社会人向け教養サービス 『テンミニッツ・アカデミー』 が、巷の様々な豆知識や真実を無料でお届けしているコラムコーナーです。
DATE/ 2024.09.23

世界で「最も生活費が安い国」ランキング

 生活していく上で欠かせない食費や光熱費、交通費などの生活費。昨今の物価の高騰で生活費もあげざるを得ない状況は、日本のみならず世界的に続いています。では、世界を見たときに、もっとも生活費を抑えられる国はどこなのでしょうか?

 今回は世界の1万か所あまりの都市価格情報を集めている「Numbeo」が発表した『Cost of Living Index』の2023年版を参考に、生活にかかる消費財価格の相対的な指標を比較して、世界で最も生活費が安い国を紹介していきます。なお、Numbeoが発表する指数はすべてニューヨークが基準となっているため、ニューヨークを100として数値を表しています。

 また、具体的にわかるように、日本で700円相当のマクドナルドのハンバーガーセットの値段、日本で247円相当の卵12個の値段、日本で96,036円の市内中心部のワンルームの値段がそれぞれの国ではどう変わるのかも合わせて紹介します。

パキスタン(生活費指数:18.0)

 インダス文明が栄えた地としてモヘンジョダロやハラッパーなどの都市遺跡が有名なパキスタン。インドや中国、アフガニスタン、イランと国境と隣り合わせになったイスラム国家で、国土は日本の約2倍あります。
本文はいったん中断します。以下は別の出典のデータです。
-- ==== Sys2Proof/Laws/PerInstr.lean ====
section
/-! SUPPORT. Per instruction: its operands fit, its row is in the opcode map, and its word matches that row
(30_encoding.md R64, R66). -/

namespace Sys2Proof.Laws.EncodesRow

/-- The instruction is well formed, its row is a row of the opcode map, and its word belongs to that row. -/
def Statement (i : Instr) : Prop :=
  WellFormed i = true ∧ i.row ∈ opcodeTable ∧ i.row.covers (encode i) = true

theorem cls : Statement .cls := by unfold Statement; decide

theorem ret : Statement .ret := by unfold Statement; decide

theorem jp (nnn : Addr12) : Statement (.jp nnn) :=
  ⟨wellFormed_all _, by simp [opcodeTable, opcodeRowsLow, opcodeRowsAlu, opcodeRowsHigh, opcodeRowsF, Instr.row],
    by simp only [OpcodeRow.covers, Instr.row, encode]; exact beq_iff_eq.mpr (wordNnn_mask ..)⟩

theorem call (nnn : Addr12) : Statement (.call nnn) :=
  ⟨wellFormed_all _, by simp [opcodeTable, opcodeRowsLow, opcodeRowsAlu, opcodeRowsHigh, opcodeRowsF, Instr.row],
    by simp only [OpcodeRow.covers, Instr.row, encode]; exact beq_iff_eq.mpr (wordNnn_mask ..)⟩

theorem seKk (x : RegIdx) (kk : Byte) : Statement (.seKk x kk) :=
  ⟨wellFormed_all _, by simp [opcodeTable, opcodeRowsLow, opcodeRowsAlu, opcodeRowsHigh, opcodeRowsF, Instr.row],
    by simp only [OpcodeRow.covers, Instr.row, encode]; exact beq_iff_eq.mpr (wordXkk_mask ..)⟩

theorem sneKk (x : RegIdx) (kk : Byte) : Statement (.sneKk x kk) :=
  ⟨wellFormed_all _, by simp [opcodeTable, opcodeRowsLow, opcodeRowsAlu, opcodeRowsHigh, opcodeRowsF, Instr.row],
    by simp only [OpcodeRow.covers, Instr.row, encode]; exact beq_iff_eq.mpr (wordXkk_mask ..)⟩

theorem seVy (x y : RegIdx) : Statement (.seVy x y) :=
  ⟨wellFormed_all _, by simp [opcodeTable, opcodeRowsLow, opcodeRowsAlu, opcodeRowsHigh, opcodeRowsF, Instr.row],
    by simp only [OpcodeRow.covers, Instr.row, encode]; exact beq_iff_eq.mpr (wordXyn_mask_n ..)⟩

theorem ldKk (x : RegIdx) (kk : Byte) : Statement (.ldKk x kk) :=
  ⟨wellFormed_all _, by simp [opcodeTable, opcodeRowsLow, opcodeRowsAlu, opcodeRowsHigh, opcodeRowsF, Instr.row],
    by simp only [OpcodeRow.covers, Instr.row, encode]; exact beq_iff_eq.mpr (wordXkk_mask ..)⟩

theorem addKk (x : RegIdx) (kk : Byte) : Statement (.addKk x kk) :=
  ⟨wellFormed_all _, by simp [opcodeTable, opcodeRowsLow, opcodeRowsAlu, opcodeRowsHigh, opcodeRowsF, Instr.row],
    by simp only [OpcodeRow.covers, Instr.row, encode]; exact beq_iff_eq.mpr (wordXkk_mask ..)⟩

theorem ldVy (x y : RegIdx) : Statement (.ldVy x y) :=
  ⟨wellFormed_all _, by simp [opcodeTable, opcodeRowsLow, opcodeRowsAlu, opcodeRowsHigh, opcodeRowsF, Instr.row],
    by simp only [OpcodeRow.covers, Instr.row, encode]; exact beq_iff_eq.mpr (wordXyn_mask_n ..)⟩

theorem orVy (x y : RegIdx) : Statement (.orVy x y) :=
  ⟨wellFormed_all _, by simp [opcodeTable, opcodeRowsLow, opcodeRowsAlu, opcodeRowsHigh, opcodeRowsF, Instr.row],
    by simp only [OpcodeRow.covers, Instr.row, encode]; exact beq_iff_eq.mpr (wordXyn_mask_n ..)⟩

theorem andVy (x y : RegIdx) : Statement (.andVy x y) :=
  ⟨wellFormed_all _, by simp [opcodeTable, opcodeRowsLow, opcodeRowsAlu, opcodeRowsHigh, opcodeRowsF, Instr.row],
    by simp only [OpcodeRow.covers, Instr.row, encode]; exact beq_iff_eq.mpr (wordXyn_mask_n ..)⟩

theorem xorVy (x y : RegIdx) : Statement (.xorVy x y) :=
  ⟨wellFormed_all _, by simp [opcodeTable, opcodeRowsLow, opcodeRowsAlu, opcodeRowsHigh, opcodeRowsF, Instr.row],
    by simp only [OpcodeRow.covers, Instr.row, encode]; exact beq_iff_eq.mpr (wordXyn_mask_n ..)⟩

theorem addVy (x y : RegIdx) : Statement (.addVy x y) :=
  ⟨wellFormed_all _, by simp [opcodeTable, opcodeRowsLow, opcodeRowsAlu, opcodeRowsHigh, opcodeRowsF, Instr.row],
    by simp only [OpcodeRow.covers, Instr.row, encode]; exact beq_iff_eq.mpr (wordXyn_mask_n ..)⟩

theorem sub (x y : RegIdx) : Statement (.sub x y) :=
  ⟨wellFormed_all _, by simp [opcodeTable, opcodeRowsLow, opcodeRowsAlu, opcodeRowsHigh, opcodeRowsF, Instr.row],
    by simp only [OpcodeRow.covers, Instr.row, encode]; exact beq_iff_eq.mpr (wordXyn_mask_n ..)⟩

theorem shr (x y : RegIdx) : Statement (.shr x y) :=
  ⟨wellFormed_all _, by simp [opcodeTable, opcodeRowsLow, opcodeRowsAlu, opcodeRowsHigh, opcodeRowsF, Instr.row],
    by simp only [OpcodeRow.covers, Instr.row, encode]; exact beq_iff_eq.mpr (wordXyn_mask_n ..)⟩

theorem subn (x y : RegIdx) : Statement (.subn x y) :=
  ⟨wellFormed_all _, by simp [opcodeTable, opcodeRowsLow, opcodeRowsAlu, opcodeRowsHigh, opcodeRowsF, Instr.row],
    by simp only [OpcodeRow.covers, Instr.row, encode]; exact beq_iff_eq.mpr (wordXyn_mask_n ..)⟩

theorem shl (x y : RegIdx) : Statement (.shl x y) :=
  ⟨wellFormed_all _, by simp [opcodeTable, opcodeRowsLow, opcodeRowsAlu, opcodeRowsHigh, opcodeRowsF, Instr.row],
    by simp only [OpcodeRow.covers, Instr.row, encode]; exact beq_iff_eq.mpr (wordXyn_mask_n ..)⟩

theorem sneVy (x y : RegIdx) : Statement (.sneVy x y) :=
  ⟨wellFormed_all _, by simp [opcodeTable, opcodeRowsLow, opcodeRowsAlu, opcodeRowsHigh, opcodeRowsF, Instr.row],
    by simp only [OpcodeRow.covers, Instr.row, encode]; exact beq_iff_eq.mpr (wordXyn_mask_n ..)⟩

theorem ldI (nnn : Addr12) : Statement (.ldI nnn) :=
  ⟨wellFormed_all _, by simp [opcodeTable, opcodeRowsLow, opcodeRowsAlu, opcodeRowsHigh, opcodeRowsF, Instr.row],
    by simp only [OpcodeRow.covers, Instr.row, encode]; exact beq_iff_eq.mpr (wordNnn_mask ..)⟩

theorem jpV0 (nnn : Addr12) : Statement (.jpV0 nnn) :=
  ⟨wellFormed_all _, by simp [opcodeTable, opcodeRowsLow, opcodeRowsAlu, opcodeRowsHigh, opcodeRowsF, Instr.row],
    by simp only [OpcodeRow.covers, Instr.row, encode]; exact beq_iff_eq.mpr (wordNnn_mask ..)⟩

theorem rnd (x : RegIdx) (kk : Byte) : Statement (.rnd x kk) :=
  ⟨wellFormed_all _, by simp [opcodeTable, opcodeRowsLow, opcodeRowsAlu, opcodeRowsHigh, opcodeRowsF, Instr.row],
    by simp only [OpcodeRow.covers, Instr.row, encode]; exact beq_iff_eq.mpr (wordXkk_mask ..)⟩

theorem drw (x y : RegIdx) (n : Nibble) : Statement (.drw x y n) :=
  ⟨wellFormed_all _, by simp [opcodeTable, opcodeRowsLow, opcodeRowsAlu, opcodeRowsHigh, opcodeRowsF, Instr.row],
    by simp only [OpcodeRow.covers, Instr.row, encode]; exact beq_iff_eq.mpr (wordXyn_mask ..)⟩

theorem skp (x : RegIdx) : Statement (.skp x) :=
  ⟨wellFormed_all _, by simp [opcodeTable, opcodeRowsLow, opcodeRowsAlu, opcodeRowsHigh, opcodeRowsF, Instr.row],
    by simp only [OpcodeRow.covers, Instr.row, encode]; exact beq_iff_eq.mpr (wordXkk_mask_kk ..)⟩

theorem sknp (x : RegIdx) : Statement (.sknp x) :=
  ⟨wellFormed_all _, by simp [opcodeTable, opcodeRowsLow, opcodeRowsAlu, opcodeRowsHigh, opcodeRowsF, Instr.row],
    by simp only [OpcodeRow.covers, Instr.row, encode]; exact beq_iff_eq.mpr (wordXkk_mask_kk ..)⟩

theorem ldVxDt (x : RegIdx) : Statement (.ldVxDt x) :=
  ⟨wellFormed_all _, by simp [opcodeTable, opcodeRowsLow, opcodeRowsAlu, opcodeRowsHigh, opcodeRowsF, Instr.row],
    by simp only [OpcodeRow.covers, Instr.row, encode]; exact beq_iff_eq.mpr (wordXkk_mask_kk ..)⟩

theorem ldVxK (x : RegIdx) : Statement (.ldVxK x) :=
  ⟨wellFormed_all _, by simp [opcodeTable, opcodeRowsLow, opcodeRowsAlu, opcodeRowsHigh, opcodeRowsF, Instr.row],
    by simp only [OpcodeRow.covers, Instr.row, encode]; exact beq_iff_eq.mpr (wordXkk_mask_kk ..)⟩

theorem ldDtVx (x : RegIdx) : Statement (.ldDtVx x) :=
  ⟨wellFormed_all _, by simp [opcodeTable, opcodeRowsLow, opcodeRowsAlu, opcodeRowsHigh, opcodeRowsF, Instr.row],
    by simp only [OpcodeRow.covers, Instr.row, encode]; exact beq_iff_eq.mpr (wordXkk_mask_kk ..)⟩

theorem ldStVx (x : RegIdx) : Statement (.ldStVx x) :=
  ⟨wellFormed_all _, by simp [opcodeTable, opcodeRowsLow, opcodeRowsAlu, opcodeRowsHigh, opcodeRowsF, Instr.row],
    by simp only [OpcodeRow.covers, Instr.row, encode]; exact beq_iff_eq.mpr (wordXkk_mask_kk ..)⟩

theorem addI (x : RegIdx) : Statement (.addI x) :=
  ⟨wellFormed_all _, by simp [opcodeTable, opcodeRowsLow, opcodeRowsAlu, opcodeRowsHigh, opcodeRowsF, Instr.row],
    by simp only [OpcodeRow.covers, Instr.row, encode]; exact beq_iff_eq.mpr (wordXkk_mask_kk ..)⟩

theorem ldF (x : RegIdx) : Statement (.ldF x) :=
  ⟨wellFormed_all _, by simp [opcodeTable, opcodeRowsLow, opcodeRowsAlu, opcodeRowsHigh, opcodeRowsF, Instr.row],
    by simp only [OpcodeRow.covers, Instr.row, encode]; exact beq_iff_eq.mpr (wordXkk_mask_kk ..)⟩

theorem ldB (x : RegIdx) : Statement (.ldB x) :=
  ⟨wellFormed_all _, by simp [opcodeTable, opcodeRowsLow, opcodeRowsAlu, opcodeRowsHigh, opcodeRowsF, Instr.row],
    by simp only [OpcodeRow.covers, Instr.row, encode]; exact beq_iff_eq.mpr (wordXkk_mask_kk ..)⟩

theorem ldMem (x : RegIdx) : Statement (.ldMem x) :=
  ⟨wellFormed_all _, by simp [opcodeTable, opcodeRowsLow, opcodeRowsAlu, opcodeRowsHigh, opcodeRowsF, Instr.row],
    by simp only [OpcodeRow.covers, Instr.row, encode]; exact beq_iff_eq.mpr (wordXkk_mask_kk ..)⟩

theorem ldVxMem (x : RegIdx) : Statement (.ldVxMem x) :=
  ⟨wellFormed_all _, by simp [opcodeTable, opcodeRowsLow, opcodeRowsAlu, opcodeRowsHigh, opcodeRowsF, Instr.row],
    by simp only [OpcodeRow.covers, Instr.row, encode]; exact beq_iff_eq.mpr (wordXkk_mask_kk ..)⟩

end Sys2Proof.Laws.EncodesRow
end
 貧富の差が激しいため、一概には言えませんが、平均の月収は18,930円と今回調査対象の国ではもっとも低い結果に。マクドナルドのハンバーガーセットは410円、卵12個は125円、市内中心部のワンルームは12,541円と日本よりかなり物価が安いことが分かります。2割以上の国民が貧困層だという厳しい現実が物価の安さに反映されていることがうかがえます。

エジプト(生活費指数:21.6)

 古代文明の時代から長い歴史を誇るエジプトはアフリカ大陸北東部に位置し、ナイル川や三代ピラミッドなど観光資源の豊富な国でもあります。国土はほぼ砂漠で、ナイル川沿いのわずか5%のみが利用されています。

 平均月収も18,996円とパキスタンに次いで低く、マクドナルドのハンバーガーセットは439円、卵12個は156円、市内中心部のワンルームは17,010円と、物価はかなり安いことが分かります。パキスタンよりも治安は安定しているため、物価の安い国として海外旅行先としても人気の国となっています。

インド(生活費指数:22.4)

 世界第2位の人口を誇り、経済発展が著しいインド。南アジアに位置しており、国土は日本の約8.8倍にも及びます。多種多様な宗教や、民族や文化が共存しているため、多様性の国という印象を持つ人も多いでしょう。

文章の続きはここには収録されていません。